— Items from a dataset —
============================================================

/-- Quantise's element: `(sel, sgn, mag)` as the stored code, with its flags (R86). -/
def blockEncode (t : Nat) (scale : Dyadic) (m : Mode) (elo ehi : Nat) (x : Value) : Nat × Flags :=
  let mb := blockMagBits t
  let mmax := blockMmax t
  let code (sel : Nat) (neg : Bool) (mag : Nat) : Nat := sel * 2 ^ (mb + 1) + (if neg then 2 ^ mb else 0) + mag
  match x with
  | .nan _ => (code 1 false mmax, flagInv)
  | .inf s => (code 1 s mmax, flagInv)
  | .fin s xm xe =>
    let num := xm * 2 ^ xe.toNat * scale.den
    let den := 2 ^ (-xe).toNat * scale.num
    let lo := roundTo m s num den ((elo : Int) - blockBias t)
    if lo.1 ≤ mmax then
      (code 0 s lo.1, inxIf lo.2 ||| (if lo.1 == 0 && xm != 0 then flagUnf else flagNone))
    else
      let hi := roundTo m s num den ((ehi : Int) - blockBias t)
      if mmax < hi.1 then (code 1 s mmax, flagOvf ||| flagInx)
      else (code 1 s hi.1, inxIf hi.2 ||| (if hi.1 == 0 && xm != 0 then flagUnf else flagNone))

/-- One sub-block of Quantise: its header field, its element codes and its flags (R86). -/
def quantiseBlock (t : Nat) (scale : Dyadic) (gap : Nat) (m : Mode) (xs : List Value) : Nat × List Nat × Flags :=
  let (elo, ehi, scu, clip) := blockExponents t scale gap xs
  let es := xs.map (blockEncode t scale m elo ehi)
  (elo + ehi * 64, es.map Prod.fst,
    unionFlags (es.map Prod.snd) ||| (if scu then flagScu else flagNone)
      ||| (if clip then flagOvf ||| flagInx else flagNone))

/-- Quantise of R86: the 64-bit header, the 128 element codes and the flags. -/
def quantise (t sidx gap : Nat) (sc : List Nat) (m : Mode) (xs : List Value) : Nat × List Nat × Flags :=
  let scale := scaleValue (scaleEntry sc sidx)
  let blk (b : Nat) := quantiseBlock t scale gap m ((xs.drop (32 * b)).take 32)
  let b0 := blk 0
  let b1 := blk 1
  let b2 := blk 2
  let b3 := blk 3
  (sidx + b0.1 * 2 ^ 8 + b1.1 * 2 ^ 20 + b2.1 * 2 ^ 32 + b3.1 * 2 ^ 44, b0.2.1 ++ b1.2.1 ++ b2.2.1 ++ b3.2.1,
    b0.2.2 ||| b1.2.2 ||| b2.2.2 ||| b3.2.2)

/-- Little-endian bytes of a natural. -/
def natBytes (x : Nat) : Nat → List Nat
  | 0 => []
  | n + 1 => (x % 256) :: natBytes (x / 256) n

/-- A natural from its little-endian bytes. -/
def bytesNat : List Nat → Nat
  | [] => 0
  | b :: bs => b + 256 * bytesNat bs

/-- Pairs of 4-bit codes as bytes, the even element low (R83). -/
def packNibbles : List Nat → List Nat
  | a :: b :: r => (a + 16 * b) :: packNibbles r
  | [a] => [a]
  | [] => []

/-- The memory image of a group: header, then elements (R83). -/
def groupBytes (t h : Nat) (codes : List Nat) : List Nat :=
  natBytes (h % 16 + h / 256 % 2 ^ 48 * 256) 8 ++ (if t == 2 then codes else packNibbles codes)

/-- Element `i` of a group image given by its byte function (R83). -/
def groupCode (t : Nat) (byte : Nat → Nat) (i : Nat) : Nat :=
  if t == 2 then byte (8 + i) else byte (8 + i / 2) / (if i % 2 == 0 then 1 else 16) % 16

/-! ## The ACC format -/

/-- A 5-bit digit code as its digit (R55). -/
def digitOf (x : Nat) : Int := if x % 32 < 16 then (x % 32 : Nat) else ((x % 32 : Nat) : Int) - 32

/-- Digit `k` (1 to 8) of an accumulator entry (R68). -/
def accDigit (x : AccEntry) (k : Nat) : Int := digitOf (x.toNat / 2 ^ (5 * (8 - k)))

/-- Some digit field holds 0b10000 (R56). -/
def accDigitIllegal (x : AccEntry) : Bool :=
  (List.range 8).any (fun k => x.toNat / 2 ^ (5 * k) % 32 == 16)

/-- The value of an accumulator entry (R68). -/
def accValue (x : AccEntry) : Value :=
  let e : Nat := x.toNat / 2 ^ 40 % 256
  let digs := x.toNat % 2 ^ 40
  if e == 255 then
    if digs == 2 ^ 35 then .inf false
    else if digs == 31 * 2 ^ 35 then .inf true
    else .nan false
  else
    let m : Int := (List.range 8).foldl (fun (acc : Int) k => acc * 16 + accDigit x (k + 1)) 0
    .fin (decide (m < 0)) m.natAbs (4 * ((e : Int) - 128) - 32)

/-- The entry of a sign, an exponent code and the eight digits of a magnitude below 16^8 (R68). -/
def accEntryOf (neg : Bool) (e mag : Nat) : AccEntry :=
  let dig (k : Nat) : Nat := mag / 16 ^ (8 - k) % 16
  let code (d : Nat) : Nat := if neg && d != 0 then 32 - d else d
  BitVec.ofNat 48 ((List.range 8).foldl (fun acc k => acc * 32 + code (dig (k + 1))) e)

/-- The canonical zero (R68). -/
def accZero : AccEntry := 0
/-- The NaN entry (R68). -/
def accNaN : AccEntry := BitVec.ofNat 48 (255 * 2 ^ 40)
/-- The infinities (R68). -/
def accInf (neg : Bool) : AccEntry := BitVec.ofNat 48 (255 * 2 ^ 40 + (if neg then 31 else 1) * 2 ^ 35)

============================================================

— Task to carry out —
All that belongs in the answer is the run of lines above from the line containing "let b2 := blk 2" through the line containing "def accEntryOf (neg", exactly as written.

— Solved problem —
  let b2 := blk 2
  let b3 := blk 3
  (sidx + b0.1 * 2 ^ 8 + b1.1 * 2 ^ 20 + b2.1 * 2 ^ 32 + b3.1 * 2 ^ 44, b0.2.1 ++ b1.2.1 ++ b2.2.1 ++ b3.2.1,
    b0.2.2 ||| b1.2.2 ||| b2.2.2 ||| b3.2.2)

/-- Little-endian bytes of a natural. -/
def natBytes (x : Nat) : Nat → List Nat
  | 0 => []
  | n + 1 => (x % 256) :: natBytes (x / 256) n

/-- A natural from its little-endian bytes. -/
def bytesNat : List Nat → Nat
  | [] => 0
  | b :: bs => b + 256 * bytesNat bs

/-- Pairs of 4-bit codes as bytes, the even element low (R83). -/
def packNibbles : List Nat → List Nat
  | a :: b :: r => (a + 16 * b) :: packNibbles r
  | [a] => [a]
  | [] => []

/-- The memory image of a group: header, then elements (R83). -/
def groupBytes (t h : Nat) (codes : List Nat) : List Nat :=
  natBytes (h % 16 + h / 256 % 2 ^ 48 * 256) 8 ++ (if t == 2 then codes else packNibbles codes)

/-- Element `i` of a group image given by its byte function (R83). -/
def groupCode (t : Nat) (byte : Nat → Nat) (i : Nat) : Nat :=
  if t == 2 then byte (8 + i) else byte (8 + i / 2) / (if i % 2 == 0 then 1 else 16) % 16

/-! ## The ACC format -/

/-- A 5-bit digit code as its digit (R55). -/
def digitOf (x : Nat) : Int := if x % 32 < 16 then (x % 32 : Nat) else ((x % 32 : Nat) : Int) - 32

/-- Digit `k` (1 to 8) of an accumulator entry (R68). -/
def accDigit (x : AccEntry) (k : Nat) : Int := digitOf (x.toNat / 2 ^ (5 * (8 - k)))

/-- Some digit field holds 0b10000 (R56). -/
def accDigitIllegal (x : AccEntry) : Bool :=
  (List.range 8).any (fun k => x.toNat / 2 ^ (5 * k) % 32 == 16)

/-- The value of an accumulator entry (R68). -/
def accValue (x : AccEntry) : Value :=
  let e : Nat := x.toNat / 2 ^ 40 % 256
  let digs := x.toNat % 2 ^ 40
  if e == 255 then
    if digs == 2 ^ 35 then .inf false
    else if digs == 31 * 2 ^ 35 then .inf true
    else .nan false
  else
    let m : Int := (List.range 8).foldl (fun (acc : Int) k => acc * 16 + accDigit x (k + 1)) 0
    .fin (decide (m < 0)) m.natAbs (4 * ((e : Int) - 128) - 32)

/-- The entry of a sign, an exponent code and the eight digits of a magnitude below 16^8 (R68). -/
def accEntryOf (neg : Bool) (e mag : Nat) : AccEntry :=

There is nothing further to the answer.